-- ==== Sys2Proof/Laws/Keeps.lean ====
section
/-! SUPPORT. What every operation keeps. `Keeps w s t`: from `s` to `t` the queue, the variant, the number of seats, the bounds
on Halyard's tables and the canonical form of the scratch banks are kept, and every part of the state whose bit in the mask `w`
is 0 is unchanged. The bits follow the order of State's fields, from bit 0 for `pending`. Each operation has one lemma that
names its mask, and the lemmas chain. -/
namespace Sys2Proof.Machine
open Sys2Proof

/-- What is kept between the Halyard tables of two states. -/
structure HalKeeps (a b : Halyard) : Prop where
  seats : b.seats.length = a.seats.length
  wf : a.wf = true → b.wf = true

/-- What is kept between the memories of two states. -/
def MemKeeps (a b : Both MemMast) : Prop := ∀ m, banksWf (a.get m) = true → banksWf (b.get m) = true

/-- A part of the state is as it was, unless the mask has its bit. -/
def Fixed {α : Type} (w k : Nat) (old new : α) : Prop := w.testBit k = true ∨ new = old

/-- See the head of this file. -/
structure Keeps (w : Nat) (s t : State) : Prop where
  pending : t.pending = s.pending
  variant : t.variant = s.variant
  halKeeps : HalKeeps s.hal t.hal
  memKeeps : MemKeeps s.mem t.mem
  now : Fixed w 1 s.now t.now
  step : Fixed w 2 s.step t.step
  freeCount : Fixed w 3 s.freeCount t.freeCount
  hal : Fixed w 5 s.hal t.hal
  port : Fixed w 6 s.port t.port
  md : Fixed w 7 s.md t.md
  tan : Fixed w 8 s.tan t.tan
  flt : Fixed w 9 s.flt t.flt
  ctr : Fixed w 10 s.ctr t.ctr
  snap : Fixed w 11 s.snap t.snap
  sec : Fixed w 12 s.sec t.sec
  rigs : Fixed w 13 s.rigs t.rigs
  dp : Fixed w 14 s.dp t.dp
  aud : Fixed w 15 s.aud t.aud
  vid : Fixed w 16 s.vid t.vid
  lan : Fixed w 17 s.lan t.lan
  tim : Fixed w 18 s.tim t.tim
  clk : Fixed w 19 s.clk t.clk
  ptp : Fixed w 20 s.ptp t.ptp
  sup : Fixed w 21 s.sup t.sup
  mem : Fixed w 22 s.mem t.mem
  alm : Fixed w 23 s.alm t.alm
  alarm : Fixed w 24 s.alarm t.alarm
  jobs : Fixed w 25 s.jobs t.jobs
  handovers : Fixed w 26 s.handovers t.handovers
  tests : Fixed w 27 s.tests t.tests

@[simp ↓] theorem Fixed_refl {α : Type} (w k : Nat) (a : α) : Fixed w k a a := .inr rfl

@[simp ↓ high] theorem Fixed_bit {α : Type} {w k : Nat} {a b : α} (h : w / 2 ^ k % 2 = 1) : Fixed w k a b :=
  .inl (by rw [Nat.testBit_eq_decide_div_mod_eq, h]; rfl)

theorem Fixed_trans {α : Type} {w k : Nat} {a b c : α} (h : Fixed w k a b) (g : Fixed w k b c) : Fixed w k a c := by
  rcases g with g | g
  · exact .inl g
  · subst g; exact h

theorem Fixed_mono {α : Type} {v w k : Nat} {a b : α} (h : Fixed v k a b) (hw : v &&& w = v) : Fixed w k a b := by
  rcases h with h | h
  · left; rw [← hw, Nat.testBit_and] at h; simp_all
  · exact .inr h

@[simp ↓] theorem HalKeeps_refl (a : Halyard) : HalKeeps a a := ⟨rfl, id⟩

theorem HalKeeps_trans {a b c : Halyard} (h : HalKeeps a b) (k : HalKeeps b c) : HalKeeps a c :=
  ⟨k.seats.trans h.seats, fun w => k.wf (h.wf w)⟩

@[simp ↓] theorem MemKeeps_refl (a : Both MemMast) : MemKeeps a a := fun _ h => h

@[simp ↓] theorem keeps_refl (w : Nat) (s : State) : Keeps w s s := by
  constructor <;> first | exact Fixed_refl _ _ _ | exact HalKeeps_refl _ | exact MemKeeps_refl _ | rfl

theorem keeps_trans {w : Nat} {s t u : State} (h : Keeps w s t) (k : Keeps w t u) : Keeps w s u := by
  constructor
  · exact k.pending.trans h.pending
  · exact k.variant.trans h.variant
  · exact HalKeeps_trans h.halKeeps k.halKeeps
  · exact fun m x => k.memKeeps m (h.memKeeps m x)
  · exact Fixed_trans h.now k.now
  · exact Fixed_trans h.step k.step
  · exact Fixed_trans h.freeCount k.freeCount
  · exact Fixed_trans h.hal k.hal
  · exact Fixed_trans h.port k.port
  · exact Fixed_trans h.md k.md
  · exact Fixed_trans h.tan k.tan
  · exact Fixed_trans h.flt k.flt
  · exact Fixed_trans h.ctr k.ctr
  · exact Fixed_trans h.snap k.snap
  · exact Fixed_trans h.sec k.sec
  · exact Fixed_trans h.rigs k.rigs
  · exact Fixed_trans h.dp k.dp
  · exact Fixed_trans h.aud k.aud
  · exact Fixed_trans h.vid k.vid
  · exact Fixed_trans h.lan k.lan
  · exact Fixed_trans h.tim k.tim
  · exact Fixed_trans h.clk k.clk
  · exact Fixed_trans h.ptp k.ptp
  · exact Fixed_trans h.sup k.sup
  · exact Fixed_trans h.mem k.mem
  · exact Fixed_trans h.alm k.alm
  · exact Fixed_trans h.alarm k.alarm
  · exact Fixed_trans h.jobs k.jobs
  · exact Fixed_trans h.handovers k.handovers
  · exact Fixed_trans h.tests k.tests

theorem keeps_mono {v w : Nat} {s t : State} (h : Keeps v s t) (hw : v &&& w = v) : Keeps w s t := by
  constructor
  · exact h.pending
  · exact h.variant
  · exact h.halKeeps
  · exact h.memKeeps
  · exact Fixed_mono h.now hw
  · exact Fixed_mono h.step hw
  · exact Fixed_mono h.freeCount hw
  · exact Fixed_mono h.hal hw
  · exact Fixed_mono h.port hw
  · exact Fixed_mono h.md hw
  · exact Fixed_mono h.tan hw
  · exact Fixed_mono h.flt hw
  · exact Fixed_mono h.ctr hw
  · exact Fixed_mono h.snap hw
  · exact Fixed_mono h.sec hw
  · exact Fixed_mono h.rigs hw
  · exact Fixed_mono h.dp hw
  · exact Fixed_mono h.aud hw
  · exact Fixed_mono h.vid hw
  · exact Fixed_mono h.lan hw
  · exact Fixed_mono h.tim hw
  · exact Fixed_mono h.clk hw
  · exact Fixed_mono h.ptp hw
  · exact Fixed_mono h.sup hw
  · exact Fixed_mono h.mem hw
  · exact Fixed_mono h.alm hw
  · exact Fixed_mono h.alarm hw
  · exact Fixed_mono h.jobs hw
  · exact Fixed_mono h.handovers hw
  · exact Fixed_mono h.tests hw

/-- An operation's own lemma, lifted to any chain whose mask includes its own. -/
theorem keeps_lift {v w : Nat} {s0 s t : State} (hk : Keeps w s0 s) (hw : v &&& w = v) (h : Keeps v s t) : Keeps w s0 t :=
  keeps_trans hk (keeps_mono h hw)

/-- A record update keeps what its old state keeps, if the parts it changes have their bits. -/
@[simp ↓] theorem keeps_mk {w : Nat} {s0 x : State} {a1 a2 a3 : Nat} {a6 : Halyard} {a7 : Both HostPort}
    {a8 : ModeState} {a9 : Tandem} {b1 : Both FaultState} {b2 : Both Counters} {b3 : SnapshotState} {b4 : Security}
    {b5 : RigSlots} {b6 : Both Datapath} {b7 : Both AudioMast} {b8 : Both VideoMast} {b9 : Both LaneMast} {c1 : Both TimingMast}
    {c2 : Both ClockMast} {c3 : Both PtpMast} {c4 : Both SupplyMast} {c5 : Both MemMast} {c6 : Both AlarmMast} {c7 : AlarmShared}
    {c8 : List XptJob} {c9 : List Handover} {d1 : List TestRoute}
    (hk : Keeps w s0 x) (hh : HalKeeps x.hal a6) (hm : MemKeeps x.mem c5)
    (h1 : Fixed w 1 x.now a1) (h2 : Fixed w 2 x.step a2) (h3 : Fixed w 3 x.freeCount a3) (h5 : Fixed w 5 x.hal a6)
    (h6 : Fixed w 6 x.port a7) (h7 : Fixed w 7 x.md a8) (h8 : Fixed w 8 x.tan a9) (h9 : Fixed w 9 x.flt b1)
    (h10 : Fixed w 10 x.ctr b2) (h11 : Fixed w 11 x.snap b3) (h12 : Fixed w 12 x.sec b4) (h13 : Fixed w 13 x.rigs b5)
    (h14 : Fixed w 14 x.dp b6) (h15 : Fixed w 15 x.aud b7) (h16 : Fixed w 16 x.vid b8) (h17 : Fixed w 17 x.lan b9)
    (h18 : Fixed w 18 x.tim c1) (h19 : Fixed w 19 x.clk c2) (h20 : Fixed w 20 x.ptp c3) (h21 : Fixed w 21 x.sup c4)
    (h22 : Fixed w 22 x.mem c5) (h23 : Fixed w 23 x.alm c6) (h24 : Fixed w 24 x.alarm c7) (h25 : Fixed w 25 x.jobs c8)
    (h26 : Fixed w 26 x.handovers c9) (h27 : Fixed w 27 x.tests d1) :
    Keeps w s0 ⟨x.pending, a1, a2, a3, x.variant, a6, a7, a8, a9, b1, b2, b3, b4, b5, b6, b7, b8, b9, c1, c2, c3, c4, c5, c6,
      c7, c8, c9, d1⟩ :=
  keeps_trans hk ⟨rfl, rfl, hh, hm, h1, h2, h3, h5, h6, h7, h8, h9, h10, h11, h12, h13, h14, h15, h16, h17, h18, h19, h20, h21,
    h22, h23, h24, h25, h26, h27⟩

theorem keeps_foldl {α : Type} {w : Nat} {s0 s : State} (f : State → α → State) (l : List α) (h : Keeps w s0 s)
    (hf : ∀ (t : State) (a : α), Keeps w t (f t a)) : Keeps w s0 (l.foldl f s) := by
  induction l generalizing s with
  | nil => exact h
  | cons a l ih => exact ih (keeps_trans h (hf s a))

theorem keeps_foldl_fst {α β : Type} {w : Nat} {s0 : State} (f : State × β → α → State × β) (l : List α) (p : State × β)
    (h : Keeps w s0 p.1) (hf : ∀ (q : State × β) (a : α), Keeps w q.1 (f q a).1) : Keeps w s0 (l.foldl f p).1 := by
  induction l generalizing p with
  | nil => exact h
  | cons a l ih => exact ih _ (keeps_trans h (hf p a))

@[simp ↓] theorem keeps_ite {w : Nat} {s0 a b : State} {c : Prop} [Decidable c] (ha : Keeps w s0 a) (hb : Keeps w s0 b) :
    Keeps w s0 (if c then a else b) := by split <;> assumption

* * *

## What you will do:
Everything above from the line containing "memories of two states. -/" down to the line containing "pending : t.pending = s.pending" should be copied exactly, both end lines included, and nothing else.

## Response to the exercise:
/-- What is kept between the memories of two states. -/
def MemKeeps (a b : Both MemMast) : Prop := ∀ m, banksWf (a.get m) = true → banksWf (b.get m) = true

/-- A part of the state is as it was, unless the mask has its bit. -/
def Fixed {α : Type} (w k : Nat) (old new : α) : Prop := w.testBit k = true ∨ new = old

/-- See the head of this file. -/
structure Keeps (w : Nat) (s t : State) : Prop where
  pending : t.pending = s.pending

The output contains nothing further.